PROVIDED DATA section start

-- ==== Sys2Proof/Machine/Access.lean ====
section
/-!
DEFINITION. Sys2Proof/Machine/Access.lean: reads and writes of dictionary objects by their clients: Sweram messages, the CAN
client, staged settings (R530–R542, R547, R570–R578).
-/

namespace Sys2Proof.Machine

/-! ## Staged settings (R547, R548, R578) -/

/-- Stage a value in the claim that holds group `g`; a write accepted in full renews the lease. -/
def Chip.stageIn (s : Chip) (g : Nat) (f : Claim → Claim) : Chip :=
  ({ s with claims := s.claims.map (fun (c : Claim) => if bit c.groups g then f c else c) }.renew g).answer .ok

/-- Is it an item of the shadow matrix (R232)? -/
def matrixSetting (k : Nat) : Bool :=
  [okey 0x2300 0x03, okey 0x2300 0x08, okey 0x2300 0x09, okey 0x2300 0x0A].contains k || k / 256 == 0x2301 || k / 256 == 0x2304

/-- A write of an item goes to the shadow matrix over the die link: while the link is lost the shadow keeps what it holds (R233;
DESIGN CHOICE, log entry 63). -/
def Chip.toShadow (s : Chip) (idx sub : Nat) : Chip :=
  let k := okey idx sub
  if !matrixSetting k then s
  else if s.link.lostDown || s.link.lostUp then { s with trip := { s.trip with unseen := Map.insert k (s.shadow idx sub) s.trip.unseen } }
  else { s with trip := { s.trip with unseen := Map.erase k s.trip.unseen } }

def Chip.stage (s : Chip) (e : Entry) (idx sub : Nat) (val : List Byte) : Chip :=
  let s := s.toShadow idx sub
  match e.ty with
  | .dom _ _ => s.stageIn e.grp (fun c => { c with stagedDom := Map.insert (okey idx sub) val c.stagedDom })
  | _ => s.stageIn e.grp (fun c => { c with staged := Map.insert (okey idx sub) (ofLE val) c.staged })

/-- Is it an activation or erasure of a resident slot, which is refused (R422)? -/
def residentSlot (idx sub : Nat) : Bool := 0x2E10 ≤ idx && idx < 0x2E18 && (sub == 0x09 || sub == 0x0A)

/-- Write a setting whose checks of R570 have passed; a change of the tick period is accepted only in DISCOVER and READY
(R46). -/
def Chip.writeSetting (s : Chip) (e : Entry) (idx sub : Nat) (val : List Byte) : Chip :=
  if idx == 0x2100 && sub == 0x01 && ofLE val != s.rd idx sub && s.mode != .discover && s.mode != .ready then s.answer .state
  else s.stage e idx sub val

/-- Settings of group `g` that hold a value, with their defaults: those of a fixed size, and domains (R578). -/
def defaultsOf (g : Nat) : List (Entry × Nat × Nat) :=
  (catalogue.filter (fun e => e.grp == g && e.acc == .rws)).flatMap (fun e =>
    (List.range e.count).flatMap (fun i => (List.range e.n).filterMap (fun j =>
      let idx := e.base + e.stride * i
      let sub := e.sub + j
      if isAction idx sub || requestKey (okey idx sub) || (idx == 0x2E00 && sub == 0x03) then none else some (e, idx, sub))))

def Claim.stageDefaults (c : Claim) (g : Nat) : Claim :=
  (defaultsOf g).foldl (fun c (x : Entry × Nat × Nat) =>
    let k := okey x.2.1 x.2.2
    match x.1.ty with
    | .dom _ _ => { c with stagedDom := Map.insert k (domDefault k) c.stagedDom }
    | _ => { c with staged := Map.insert k (dflt k) c.staged }) c

/-- A write of 2000:08 (R578): every named group must be held in EDIT by the writer. -/
def Chip.stageDefaultsOf (s : Chip) (m : Master) (mask : Nat) : Chip :=
  if !mayWrite m then s.answer .role
  else if (bitsSet 16 mask).any (fun g => g < 9 && s.ownerStatus m g false != .ok) then s.answer .notOwner
  else if bits mask 15 9 != 0 then s.answer .range
  else (bitsSet 9 mask).foldl (fun s g =>
    ((defaultsOf g).foldl (fun s (x : Entry × Nat × Nat) => s.toShadow x.2.1 x.2.2) s).stageIn g (fun c => c.stageDefaults g)) (s.answer .ok)

/-- DEFAULT_STAGING. -/
def execDefaultStaging (m : Master) (mask : BitVec 16) : State → Host.Outcome State Fault Refusal :=
  lift (·.serves (·.stageDefaultsOf m mask.toNat))

/-! ## One write (R555, R556, R570, R574) -/

/-- The process objects of R555. -/
def isProcess (idx sub : Nat) : Bool :=
  (idx == 0x2300 && sub == 0x07) || (0x2410 ≤ idx && idx ≤ 0x241F && sub == 0x01) || (0x3200 ≤ idx && idx ≤ 0x321F && sub == 0x04) ||
  (idx == 0x6050 && (sub == 0x02 || sub == 0x05))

PROVIDED DATA section end

TASK DIRECTIONS:
Reproduce all the records. Keep them exact, please.

SOLUTION TO THIS EXERCISE:
-- ==== Sys2Proof/Machine/Access.lean ====
section
/-!
DEFINITION. Sys2Proof/Machine/Access.lean: reads and writes of dictionary objects by their clients: Sweram messages, the CAN
client, staged settings (R530–R542, R547, R570–R578).
-/

namespace Sys2Proof.Machine

/-! ## Staged settings (R547, R548, R578) -/

/-- Stage a value in the claim that holds group `g`; a write accepted in full renews the lease. -/
def Chip.stageIn (s : Chip) (g : Nat) (f : Claim → Claim) : Chip :=
  ({ s with claims := s.claims.map (fun (c : Claim) => if bit c.groups g then f c else c) }.renew g).answer .ok

/-- Is it an item of the shadow matrix (R232)? -/
def matrixSetting (k : Nat) : Bool :=
  [okey 0x2300 0x03, okey 0x2300 0x08, okey 0x2300 0x09, okey 0x2300 0x0A].contains k || k / 256 == 0x2301 || k / 256 == 0x2304

/-- A write of an item goes to the shadow matrix over the die link: while the link is lost the shadow keeps what it holds (R233;
DESIGN CHOICE, log entry 63). -/
def Chip.toShadow (s : Chip) (idx sub : Nat) : Chip :=
  let k := okey idx sub
  if !matrixSetting k then s
  else if s.link.lostDown || s.link.lostUp then { s with trip := { s.trip with unseen := Map.insert k (s.shadow idx sub) s.trip.unseen } }
  else { s with trip := { s.trip with unseen := Map.erase k s.trip.unseen } }

def Chip.stage (s : Chip) (e : Entry) (idx sub : Nat) (val : List Byte) : Chip :=
  let s := s.toShadow idx sub
  match e.ty with
  | .dom _ _ => s.stageIn e.grp (fun c => { c with stagedDom := Map.insert (okey idx sub) val c.stagedDom })
  | _ => s.stageIn e.grp (fun c => { c with staged := Map.insert (okey idx sub) (ofLE val) c.staged })

/-- Is it an activation or erasure of a resident slot, which is refused (R422)? -/
def residentSlot (idx sub : Nat) : Bool := 0x2E10 ≤ idx && idx < 0x2E18 && (sub == 0x09 || sub == 0x0A)

/-- Write a setting whose checks of R570 have passed; a change of the tick period is accepted only in DISCOVER and READY
(R46). -/
def Chip.writeSetting (s : Chip) (e : Entry) (idx sub : Nat) (val : List Byte) : Chip :=
  if idx == 0x2100 && sub == 0x01 && ofLE val != s.rd idx sub && s.mode != .discover && s.mode != .ready then s.answer .state
  else s.stage e idx sub val

/-- Settings of group `g` that hold a value, with their defaults: those of a fixed size, and domains (R578). -/
def defaultsOf (g : Nat) : List (Entry × Nat × Nat) :=
  (catalogue.filter (fun e => e.grp == g && e.acc == .rws)).flatMap (fun e =>
    (List.range e.count).flatMap (fun i => (List.range e.n).filterMap (fun j =>
      let idx := e.base + e.stride * i
      let sub := e.sub + j
      if isAction idx sub || requestKey (okey idx sub) || (idx == 0x2E00 && sub == 0x03) then none else some (e, idx, sub))))

def Claim.stageDefaults (c : Claim) (g : Nat) : Claim :=
  (defaultsOf g).foldl (fun c (x : Entry × Nat × Nat) =>
    let k := okey x.2.1 x.2.2
    match x.1.ty with
    | .dom _ _ => { c with stagedDom := Map.insert k (domDefault k) c.stagedDom }
    | _ => { c with staged := Map.insert k (dflt k) c.staged }) c

/-- A write of 2000:08 (R578): every named group must be held in EDIT by the writer. -/
def Chip.stageDefaultsOf (s : Chip) (m : Master) (mask : Nat) : Chip :=
  if !mayWrite m then s.answer .role
  else if (bitsSet 16 mask).any (fun g => g < 9 && s.ownerStatus m g false != .ok) then s.answer .notOwner
  else if bits mask 15 9 != 0 then s.answer .range
  else (bitsSet 9 mask).foldl (fun s g =>
    ((defaultsOf g).foldl (fun s (x : Entry × Nat × Nat) => s.toShadow x.2.1 x.2.2) s).stageIn g (fun c => c.stageDefaults g)) (s.answer .ok)

/-- DEFAULT_STAGING. -/
def execDefaultStaging (m : Master) (mask : BitVec 16) : State → Host.Outcome State Fault Refusal :=
  lift (·.serves (·.stageDefaultsOf m mask.toNat))

/-! ## One write (R555, R556, R570, R574) -/

/-- The process objects of R555. -/
def isProcess (idx sub : Nat) : Bool :=
  (idx == 0x2300 && sub == 0x07) || (0x2410 ≤ idx && idx ≤ 0x241F && sub == 0x01) || (0x3200 ≤ idx && idx ≤ 0x321F && sub == 0x04) ||
  (idx == 0x6050 && (sub == 0x02 || sub == 0x05))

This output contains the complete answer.